Bir gün kendime böyle bir ceza vereceğim hiç aklıma gelmezdi. Neden verdiysem? Ama artık tutmalıyım: hafta sonu bilgisayar yasağı sözümü. Bilgisayarsız ama onurluyum ne de olsa. Of off günler, saatler bir türlü geçmiyor. Şimdi patlayacağım. Hâlbuki iki adım ötemde, işte kanepenin üstünde o güzel varlık. Yo yo olmaz pes edemem. Kitap mı okusam, ama zaten sabahtan beri kitap okuyorum. Canım bilgisayar dışında hiçbir şey istemiyor.
İşte böyle bir süre bunalım içinde geçirdim saatlerimi. Ancak akşam yemeğinden sonra fark edebildim kendimi bilgisayarla sınırlayanın kendim olduğunu ve Pazar günü için harika planlar hazırladım.
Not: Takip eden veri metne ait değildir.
-- ==== Sys2Proof/Machine/Fetch.lean ====
section
/-! DEFINITION. A slot's turn up to the instruction that issues: who has a turn (spec/01 R7, R8), what comes before an issue (spec/18
R310), and the fetch (spec/04 R83 to R85). -/

namespace Sys2Proof.Machine

/-- The slot's turn in this cycle has come and is not used: its place in the rotation, running, on a core that runs (R7, R10, R346, R355). The
core-local cycle number, which the spec does not define, is the die's `CLOCK` on every core (log 74: DESIGN CHOICE). -/
def State.turnDue (s : State) (c : CoreId) (k : BitVec 4) : Bool :=
  let d := s.die c.die
  decide (d.clock % 16 = k.toNat) && decide ((s.core c).turned ≤ d.clock) && decide ((s.slot c k).st = .running)
    && !d.held && !d.stopped && !(s.core c).fenced

/-- A long result of the slot whose time has come, and that can be written (R9, R107). -/
def State.lateResult (s : State) (c : CoreId) (k : BitVec 4) : Bool :=
  (s.slot c k).longs.any fun r => decide (r.due ≤ s.clock c) && !(decide (r.dst = .g 61) && decide (8 ≤ (s.core c).outq.length))

/-- The slot has its turn: its long results that are due have been written, and no core of the die with a lower `LNUM` has its turn of this
cycle still before it (R9, R271, R307; log 81: DEDUCED). -/
def State.hasTurn (s : State) (c : CoreId) (k : BitVec 4) : Bool :=
  s.turnDue c k && !s.lateResult c k
    && !s.cores.any fun e =>
      let o := CoreId.ofKey e.1
      decide (o.die = c.die) && decide ((s.lnumOf o).toNat < (s.lnumOf c).toNat) && s.turnDue o k

/-- The turn is used up. -/
def State.useTurn (s : State) (c : CoreId) : State := s.setCore c { s.core c with turned := s.clock c + 1 }

/-- TRAPCAUSE without a pending trap (R309). -/
def clearPending (v : Word) : Word := v &&& 0x1FF
/-- TRAPCAUSE with a pending trap of a cause (R309). -/
def setPending (v : Word) (cause : Byte) : Word := (v &&& 0x1FF) ||| 0x200 ||| ((cause.setWidth 64) <<< 10)

/-- In the handler, the first trap that waits becomes the pending one (R310). -/
def Slot.shiftPend (x : Slot) : Slot :=
  match x.epend with
  | [] => x
  | (cause, addr) :: r =>
    if x.inTrap && !x.pendTrap then { x with epend := r, trapcause := setPending x.trapcause cause, trapkeep := addr } else x

/-- An instruction that waits for engine commands holds the slot: step 3 of FENCE, or CPY at its step 6 (R205, R250). -/
def Busy.waitsEngine : Busy → Bool
  | .fenceApply => true
  | .cpy _ _ _ _ => true
  | .drain _ _ _ _ _ => false
  | .tld _ _ _ _ _ => false
  | .image _ _ _ _ _ => false
  | .bsld _ _ => false
  | .dsmode _ => false

/-- An engine fault or a bit-serial stop that waits is taken at the slot's turn, also from an instruction that waits for the engine: it ends without
completing, its address in TRAPPC, and issues again after the handler, which alone may let the command go on (R252, R254, R380; log 36: DEDUCED). -/
def Slot.trapsHeld (x : Slot) : Bool := x.busy.any Busy.waitsEngine && !x.inTrap && decide (x.epend ≠ [])

/-- A trap that waits outside the handler (R252, R259): an engine fault or a bit-serial stop. -/
def State.takeEngineTrap (s : State) (c : CoreId) (k : BitVec 4) : Option State :=
  let x := s.slot c k
  match x.epend with
  | [] => none
  | (cause, addr) :: r =>
    if x.inTrap then none else some ((s.setSlot c k { x with epend := r, busy := none }).deliverTrap c k cause addr x.pc)

/-- A trap that arose in the handler, delivered at the first turn after TRET (R310). -/
def State.takePending (s : State) (c : CoreId) (k : BitVec 4) : Option State :=
  let x := s.slot c k
  if x.pendTrap && !x.inTrap then
    let cause := x.trapcause.extractLsb' 10 8
    some ((s.setSlot c k { x with trapcause := clearPending x.trapcause, trapkeep := 0 }).deliverTrap c k cause x.trapkeep x.pc)
  else none

/-- A failed fault answer's trap, with the TRAPPC that its fault had (R115, R312). -/
def State.takeFailed (s : State) (c : CoreId) (k : BitVec 4) : Option State :=
  let x := s.slot c k
  match x.ftrap with
  | none => none
  | some (cause, addr, tpc) => some ((s.setSlot c k { x with ftrap := none }).deliverTrap c k cause addr tpc)

/-- A slot that stops at its turn (R318 step 1): an instruction that holds it ends without completing (R380). -/
def Slot.stopNow (x : Slot) : Slot := { x with stopped := true, busy := none, mxSince := none }

/-- The slot is to stop at its turn in a cycle (R318 step 1, R326). -/
def Slot.stops (x : Slot) (clock : Nat) : Bool := x.stop && decide (x.stopAt ≤ clock)

/-- What a turn does instead of an issue: it stops the slot, it is lost to an instruction that holds the slot, or a trap comes first. -/
def State.beforeIssue (s : State) (c : CoreId) (k : BitVec 4) : Option State :=
  let x := s.slot c k
  if x.stops (s.clock c) && !x.stopped then some (s.setSlot c k x.stopNow)
  else if x.stopped || (x.busy.isSome && !x.trapsHeld) then some s
  else match s.takeFailed c k with
    | some t => some t
    | none => match s.takePending c k with
      | some t => some t
      | none => s.takeEngineTrap c k

/-- What a fetch ends in (R84). -/
inductive Fetched where
  | instr (i : Instr)
  | illegal
  | wait (s : State)
  | fault (s : State) (cause : Byte) (va : Word)
  deriving DecidableEq, Repr

/-- The length that a first word gives (R83). -/
def firstLen (w : Nat) : Nat := lenBytes (BitVec.ofNat 2 w)

/-- The bytes of two pieces, one after the other, as a number. -/
def joinBytes (n a b : Nat) : Nat := a + 256 ^ n * b

/-- The fetch at an address (R84, R85): every byte is translated, the base image is read. Where the spec says nothing the model takes the bytes
that are stored, at once: of a poisoned line or key, and of a line whose home die is held; it takes the base image's word also where
the launch has itself written it and either content may be had; and an instruction that runs past 2^48 goes on at address 0 (log 75: DESIGN CHOICE). -/
def State.fetchAt (s : State) (c : CoreId) (who : Nat) (boot : Bool) (ctx : BitVec 6) (pc : BitVec 48) : Fetched :=
  match s.translate c who boot ctx (pc.setWidth 64) needX with
  | .miss t => .wait t
  | .fault t cause => .fault t cause (pc.setWidth 64)
  | .ok pa =>
    let len := firstLen (s.readBase pa 4)
    let room := 4096 - pc.toNat % 4096
    if len ≤ room then
      match decode (BitVec.ofNat 160 (s.readBase pa len)) with
      | .ok i => .instr i
      | .error _ => .illegal
    else
      let next := pc + BitVec.ofNat 48 room
      match s.translate c who boot ctx (next.setWidth 64) needX with
      | .miss t => .wait t
      | .fault t cause => .fault t cause (next.setWidth 64)
      | .ok pb =>
        match decode (BitVec.ofNat 160 (joinBytes room (s.readBase pa room) (s.readBase pb (len - room)))) with
        | .ok i => .instr i
        | .error _ => .illegal

/-- The lines that a fetch at an address reads. -/
def State.fetchLines (s : State) (c : CoreId) (who : Nat) (boot : Bool) (ctx : BitVec 6) (pc : BitVec 48) : List Nat :=
  match s.translate c who boot ctx (pc.setWidth 64) needX with
  | .miss _ => []
  | .fault _ _ => []
  | .ok pa =>
    let len := firstLen (s.readBase pa 4)
    let room := 4096 - pc.toNat % 4096
    linesOf pa (min len room) ++ match s.translate c who boot ctx ((pc + BitVec.ofNat 48 room).setWidth 64) needX with
      | .ok pb => linesOf pb (len - room)
      | .miss _ => []
      | .fault _ _ => []
/-- The fetch of the current slot reaches its lines (R355); none where an activate must wait. -/
def State.openFetch (s : State) : Option State :=
  s.openRows s.seqno (s.fetchLines s.cc s.cur.2.toNat s.block.boot s.block.ctx s.cs.pc)

/-- The fetch of the current slot. -/
def State.fetch (s : State) : Fetched := s.fetchAt s.cc s.cur.2.toNat s.block.boot s.block.ctx s.cs.pc

end Sys2Proof.Machine
end

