/-- Words written from an address up, within the device's memory. -/
def State.putWords (s : State) (pa : Nat) : List Word → State
  | [] => s
  | w :: ws => (s.writeMem pa w.toNat 8).putWords (pa + 8) ws

-- saving (R318, R319, R322)

/-- Some units of SRAM from a first one, numbered from 0. -/
def cutUnits (t : Sparse Unit8) (first n : Nat) : Sparse Unit8 :=
  (t.filter fun e => decide (first ≤ e.1) && decide (e.1 < first + n)).map fun e => (e.1 - first, e.2)

/-- The bytes of a range of SRAM from any place up, as units. -/
def windowUnits (t : Sparse Unit8) (place n : Nat) : Sparse Unit8 :=
  (List.range ((n + 7) / 8)).foldr (fun i a =>
    let bs := (List.range (min 8 (n - 8 * i))).map fun j => sramByte t (place + 8 * i + j)
    let u : Unit8 := { val := BitVec.ofNat 64 (bytesVal bs), pois := anyBad bs }
    if u = {} then a else (i, u) :: a) []

/-- A slot as it is saved: what R318 has emptied is empty, and a trap that arose in the handler is pending. (log 46: DEDUCED) -/
def Slot.kept (x : Slot) : Slot :=
  { x.shiftPend with blk := none, stop := false, stopAt := 0, stopped := false, busy := none, horizon := 0, mxSince := none }

/-- A barrier register as it is saved. -/
def Barrier.kept (b : Barrier) : Barrier := { b with east := false, below := false, rowOut := false, colOut := false, rel := false }

/-- No other block of a block's context is bound to its core (R322). -/
def State.lastOfCtx (s : State) (c : CoreId) (n : Nat) (b : Block) : Bool :=
  (s.core c).table.all fun e => decide (e.1 = n ∨ e.2.ctx ≠ b.ctx) || e.2.boot || e.2.held

/-- What is saved of a block, its numbers relative to its allotments. -/
def State.savedBlock (s : State) (c : CoreId) (n : Nat) (b : Block) (pa : Nat) : Saved :=
  let x := s.core c
  let rank (k : BitVec 4) : BitVec 4 := (s.slot c k).thr
  let hold := s.lastOfCtx c n b
  let y := s.ctx b.ctx
  let seq := if s.ownsSeq c n then some { (s.slab c).seq with msgs := [] } else none
  let modes := y.span.map fun g => Sparse.get 0 (s.slab c).modes g
  let v : Saved :=
    { pa := pa, size := 0, blk := { b with saveReq := none, ph := .todo, undone := [] }
      slots := (x.slotsOf n).map fun k => { (s.slot c k).kept with moved := s.names c k }
      tiles := (List.range b.ntile).map fun i => { x.tile (b.tile0 + i) with busy := 0 }
      rings := (List.range b.nring).map fun i => { x.ring (b.ring0 + i) with desc := (x.ring (b.ring0 + i)).desc - BitVec.ofNat 6 b.desc0 }
      descs := (List.range b.ndesc).map fun i => x.desc (b.desc0 + i)
      bars := (List.range b.nbar).map fun i => (s.bar c (b.bar0 + i)).kept
      cmds := (x.cmds.filter fun e => decide (e.2.blk = n)).map fun e => (e.1, { e.2 with blk := 0, slot := rank e.2.slot })
      mx := b.undone.map fun o => { o with blk := 0, tile := o.tile - b.tile0, qa := o.qa - b.ring0, qb := o.qb - b.ring0 }
      seq := seq
      scratch := cutUnits x.scratch (b.scrbase / 8) ((b.scrsize + 7) / 8)
      hold := hold
      modes := modes
      deep := if hold then cutUnits (s.slab c).units (8192 * y.first) (8192 * y.count)
        else windowUnits (s.slab c).units (s.deepPlace b 0) b.dwsize }
  { v with size := 256 + 8 * v.body.length }

/-- The most bytes that a save of a block takes. -/
def State.saveSize (s : State) (c : CoreId) (n : Nat) (b : Block) : Nat :=
  let v := s.savedBlock c n b 0
  256 + 8 * max ({ v with hold := true } : Saved).body.length ({ v with hold := false } : Saved).body.length
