-- ==== Sys2Proof/Machine/Dispatch.lean ====
section
/-! DEFINITION. One arm for each step of the machine. -/

namespace Sys2Proof.Machine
Sabahın ilk ışıkları yüzüme vurur vurmaz kalktım. Ezber yapmaya başladım. Kahvaltıdan sonra Kur’ân çalıştım. Hadis, ilmihal, Arapça derken günün sonunda hiç bilgisayar aramadığımı fark ettim. Tabii bu çalışmalarımla bazılarını da kıskandırmıştım. Yaşasın bilgisayarsız hayat! Diyorum. Tabii bu Pazartesi günü bilgisayara sarılmayacağım anlamına gelmiyor.